Em “A um passo do esquecimento” (Biblioteca 24 horas: São
Paulo, 2014), novo romance de Gizelda Morais, a personagem é
andarilha nos entrelugares de que a vida se perfaz e, em tom
permeado de reminiscências, lança mão da arte da palavra para
estabelecer-se neste mundo, construindo uma prosa de cunho
memorialístico trespassada pela ideia do tempus fugit.
Uma particularidade, entretanto, enriquece esse texto: a narrativa,
apesar do caráter memorial, é tecida em terceira pessoa. A autora
que nos deu excelentes páginas de prosa e poesia, desta feita, vem
com uma perspectiva inovadora: deu à sua personagem um perfil
psicológico em que o distanciamento que impregna o texto em terceira
pessoa garanta às memórias uma fluidez na reflexão e mesmo na
autocrítica. Esse jogo confere uma maior ponderação da protagonista
acerca da vida, bem como de seu espelho, a morte.
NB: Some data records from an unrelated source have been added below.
-- ==== Sys2Proof/Safety.lean ====
section
/-! DEFINITION. What holds of a sound state whatever command comes, and the words that the statements are written in: the
command record at the head of the queue, its answer, and the channel that a stop was asked of. -/

namespace Sys2Proof.Machine

/-! ### Sound states -/

/-- The parameter store, the power die's settings and the staging area are in canonical form (R13, R175, R302). -/
def State.canonical (s : State) : Bool :=
  Sparse.wf resetOfKey s.params && Sparse.wf resetOfKey s.pd.config && stagingWf s.boot.staging

/-- Once the debug fuse is blown, so is the kill fuse, and a killed device key reads zero (R448). -/
def Otp.sound (o : Otp) : Bool := (!o.debug || o.kill) && (!o.kill || o.deviceKey == 0)

/-- The die is halted by the debug port only where the port is open (R449). -/
def State.haltSound (s : State) : Bool := !s.sec.debugHalt || s.otp.debug

/-! ### A command record and its answer -/

/-- A sound record of the host with the opcode, in the form of R360, stands at the head of the queue, and nothing keeps the
firmware from executing it (R347, R350, R353, R439, R493). -/
def State.ready (s : State) (op : Nat) (q : Queued) (rest : List Queued) : Prop :=
  s.mbx.queue = q :: rest ∧ q.via = none ∧ recOp q.record = op ∧ judgeForm .host q.record = .ok ∧ s.fwOn = true ∧
    s.mbx.waiting = none ∧ s.mbx.responses.length < 32 ∧ s.link.backlog.any (·.2) = false ∧ s.sec.otpOp = 0 ∧
    s.boot.testPending = false ∧ s.mbx.holding = false ∧ s.mbx.held = [] ∧ q.sound = true ∧ s.power.entering ≠ .asked

/-- The record has been taken out of the queue: the events that it causes wait for its response (R350), and an armed OTP
operation is armed for it (R445). -/
def State.taken (s : State) (rest : List Queued) : State :=
  { s with mbx := { s.mbx with queue := rest, holding := true }, sec := { s.sec with otpNow := s.sec.otpArmed, otpArmed := false } }

/-- The command in execution is over, with any arm of an OTP operation used up (R445), and its response record is in window 2 (R350,
R353, R354). -/
def State.replied (s : State) (q : Queued) (r : Result) (detail : Nat) (data : List Byte) : State :=
  { s with sec := { s.sec with otpNow := false }, mbx := { s.mbx with doneSeq := q.seq, holding := false,
                                                                         responses := s.mbx.responses ++ [respRecord q.record q.seq r detail data] } }

/-- The command has begun and waits for tag echoes (R25, R493). -/
def State.held (s : State) (q : Queued) (tags : List Byte) (r : Result) (detail : Nat) (data : List Byte) (clears starts : List Ch) :
    State :=
  { s with sec := { s.sec with otpNow := false }
           mbx := { s.mbx with holding := false, waiting := some ⟨q.seq, q.via, q.record, tags, r, detail, data, clears, starts⟩ } }

/-- The result of a parameter write applied on its own (assumption 9). -/
def State.noted (s : State) (r : Result) : State := { s with mbx := { s.mbx with itemResult := r } }

/-- No write has been applied in this fabric cycle to the unit that a parameter belongs to (R367). -/
def State.freeUnit (s : State) (id inst : Nat) : Prop := s.mbx.written.contains (unitOf id inst) = false

/-- A write of a parameter has been applied on its own: its unit has had its write of this fabric cycle (R367, assumption 9). -/
def State.wrote (s : State) (id inst : Nat) : State := (s.noteWrite (unitOf id inst)).noted .ok

/-- The channel that a record addresses exists, and the host owns it (R61, R363). -/
def State.mine (s : State) (q : Queued) : Prop := s.hasCh (recCh q.record) = true ∧ s.owns .host (recCh q.record) = true

/-! ### Channels -/

/-- A channel to which STOP was sent (R65, R73, R84). -/
def Channel.stopAsked (k : Channel) : Channel :=
  match k.state with
  | .rollcall => { k with motion := { k.motion with armed := none } }
  | .disabled | .fault | .parked => k
  | _ => { k with motion := { k.motion with armed := none, rampReq := some (k.motion.rampReq.getD .stop) } }

/-- A channel that has begun Roll Call: FETs off, trim at zero, no armed move (R68, R73, R102, R107). -/
def Channel.inRollCall (k : Channel) : Prop :=
  k.state = .rollcall ∧ k.fetsOff = true ∧ k.coil.td = 0 ∧ k.coil.tq = 0 ∧ k.motion.vel = 0 ∧ k.motion.armed = none ∧
    k.powered = true

/-- A channel in FAULT with its FETs off (R82). -/
def Channel.faulted (k : Channel) : Prop := k.state = .fault ∧ k.fetsOff = true ∧ k.motion.vel = 0

/-- Parameters whose write does no more than store the value here (R13, R366). -/
def plainId (id : Nat) : Bool :=
  !carried id && !ownRowIds.contains id && !(0x7100 ≤ id && id < 0x7180) && !(0x7200 ≤ id && id ≤ 0x7207) && !pairIds.contains id &&
    !([0x1100, 0x2122, 0x2212, 0x2234, 0x5200].contains id)

end Sys2Proof.Machine
end

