/-! ### The reflex matrix, converters and filters -/

/-- A firing (R213, R216, R221, R225, R230): it is called, with the members newly active, and takes place at the end of
its fabric cycle (the model's reading, assumption 56), with those that have become active by then: capture, count and
time are kept, and a latched rule is armed. A rule that does not fire, or whose disable was written in the cycle,
captures and counts nothing. What a pulse firing does to its targets at the end of its fabric cycle (R214, R215, R217,
R218, R220): a ramp stop is asked for; an immediate stop, with HOLD ordered; a channel that SOFT_OFF hits is in FAULT
with its FETs off, and SOFT_OFF is ordered, one in DISABLED is not affected; one that PARK hits is in PARKED, and PARK
is ordered. Of SOFT_OFF and PARK in one cycle the lower-numbered rule's governs, and the other rule reads OVERRIDDEN.
A held or latched stop is asked for where its assertion begins. -/
def Obligations.FiringIsCapturedAndActs : Prop :=
  (∀ (s : State) (r : RuleIx), s.hwOn = true →
    let k := s.rule r
    (s.fires r = false → exec (.rfxFiring r) s = .next s) ∧
    (k.enableNext = some false → exec (.rfxFiring r) s = .next s) ∧
    (s.fires r = true → exec (.rfxFiring r) s = .next (s.onRule r fun k =>
      { k with due := true, members := k.members ||| s.newly r })) ∧
    (s.pending = [] → s.fabOn = true →
      ∃ t : State, step s = .next t ∧ (t.rule r).due = false ∧
        (k.due = true → k.enabled = true → k.enableNext ≠ some false →
          (t.rule r).capture = (k.members ||| (if s.condition r = true then s.newly r else 0)) ∧
          (t.rule r).fireCount = min (2 ^ 32 - 1) (k.fireCount + 1) ∧ (t.rule r).fireTime = s.time ∧
          (k.enableNext = none → k.releaseNext = false → (s.ruleWord r).dur = 2 → (t.rule r).armed = true)) ∧
        ((k.due = false ∨ k.enabled = false ∨ k.enableNext = some false) →
          (t.rule r).capture = k.capture ∧ (t.rule r).fireCount = k.fireCount ∧ (t.rule r).fireTime = k.fireTime))) ∧
  (∀ (s : State) (r : RuleIx) (c : Ch), s.hwOn = true → s.fabOn = true → s.pending = [] → s.link.txOn = true →
    let goes := fun q : RuleIx => (s.rule q).due = true ∧ (s.rule q).enabled = true ∧ (s.rule q).enableNext ≠ some false
    let hit := fun q : RuleIx =>
      (s.ruleWord q).dur = 0 ∧
        maskBit (s.extend (s.ruleWord q) (s.targets (s.ruleWord q)
          ((s.rule q).members ||| (if s.condition q = true then s.newly q else 0)))) c = true
    let w := s.ruleWord r
    ∃ t : State, step s = .next t ∧
      (goes r → hit r → (∀ q, q ≠ r → (s.rule q).due = false) →
        (w.action = 1 → (s.chan c).motion.rampReq = none → (t.chan c).motion.rampReq = some .reflex) ∧
        (w.action = 2 → (s.chan c).motion.immReq = none → (t.chan c).motion.immReq = some .reflex ∧ maskBit t.link.hold c = true) ∧
        (w.action = 5 → (s.chan c).state.energised = true →
          (t.chan c).faulted ∧ (t.chan c).causes.rfxOff = true ∧ maskBit t.link.softOff c = true) ∧
        (w.action = 5 → (s.chan c).state = .disabled → maskBit t.link.softOff c = maskBit s.link.softOff c) ∧
        (w.action = 6 → (s.chan c).state ≠ .parked →
          (t.chan c).state = .parked ∧ (t.chan c).parkCause = 2 ∧ maskBit t.link.park c = true) ∧
        (w.action = 0 → (∀ q, q ≠ r → (s.rule q).enabled = false) → t.chans = s.chans ∧ t.link = s.link)) ∧
      (∀ q, r < q → goes r → goes q → hit r → hit q → (∀ p, p ≠ r → p ≠ q → (s.rule p).due = false) →
        (s.chan c).state.energised = true →
        (w.action = 5 → (s.ruleWord q).action = 6 → (t.chan c).faulted ∧ (t.chan c).causes.rfxOff = true ∧
          (t.rule r).overridden = false ∧ (t.rule q).overridden = true) ∧
        (w.action = 6 → (s.ruleWord q).action = 5 → (t.chan c).state = .parked ∧ (t.chan c).parkCause = 2 ∧
          (t.rule r).overridden = false ∧ (t.rule q).overridden = true)) ∧
      (maskBit (s.begun r) c = true → (∀ q, (s.rule q).due = false) →
        (w.action = 1 → (s.chan c).motion.rampReq = none → (t.chan c).motion.rampReq = some .reflex) ∧
        (w.action = 2 → (s.chan c).motion.immReq = none → (t.chan c).motion.immReq = some .reflex ∧ maskBit t.link.hold c = true)))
A personagem central, ao saber-se diagnosticada pela segunda
vez com um câncer, desta vez terminal, empreende sua missão
metalinguística: registrar pela palavra uma página por dia. Firmar
no papel a sua história, seus sentimentos, suas dores, suas perdas,
suas inquietações filosóficas, mas também as físicas, uma vez que os
tratamentos, na verdade, muito maltratam seu corpo que peleja contra
aquele que a personagem chama de “predador obsceno e demoníaco”. É
desse modo que a tessitura do passado alinhavando-se com o presente
nos traz um exercício de revisão da existência, não só pessoal, mas
também coletiva. Um mar de palavras em que a micro e a macro
histórias navegam juntas.
Do ponto de vista formal, é relevante destacar que os sessenta
capítulos da obra foram construídos em retábulo. Essa técnica requer
do autor uma acurada habilidade: elaborar partes que possam ser
lidas independentes umas das outras, mas que em sequência perfaçam
uma obra, como o clássico “Vidas Secas”, de Graciliano Ramos. Nesse
sentido, podemos dizer que a estrutura do texto metaforicamente traz
a sutileza de que a vida pode ser retomada de múltiplas formas, em
saltos da memória ou na linearidade. Também impressiona que a mesma
força e sensibilidade poéticas empregadas para resgatar a meninice
da personagem nos cordéis da pequena cidade em que se criou,
apresentam-se nas reflexões filosóficas do doutorado da narradora ou
na comparação entre o pretérito, o presente e o que especula acerca
do futuro da Humanidade.
O romance “A um passo do esquecimento” transita nas demais
obras de Gizelda Morais. Nas suas páginas, é possível se entrever os
casarões e as senzalas das vivências humanas, o velejar dos que
navegam com esperança, as baladas de sua poesia, os espaços e épocas
regidos pelos agogôs da memória e os versos e reversos das
inquietações de tantos personagens que caminharam pelo conjunto de
sua obra. Nesse livro, Gizelda, com seus “olhos de praça triste”,
brinda-nos com que devemos considerar sua obra prima, plena de uma
pujança ímpar. Um texto que, ao contrário, do que anuncia seu
título, não há de ficar no esquecimento.
* Professor, Mestre em Letras (UFS) e doutorando em Literatura
Brasileira (USP). E-mail:
wagnerlemos@yahoo.com.br
A um passo do esquecimento
– Gizelda Morais.
Publicado em dezembro de 2014 em plataforma virtual
http://www.biblioteca24horas.com.br, endereço eletrônico em que
está disponível para compra do livro eletrônico ou impressão sob
demanda.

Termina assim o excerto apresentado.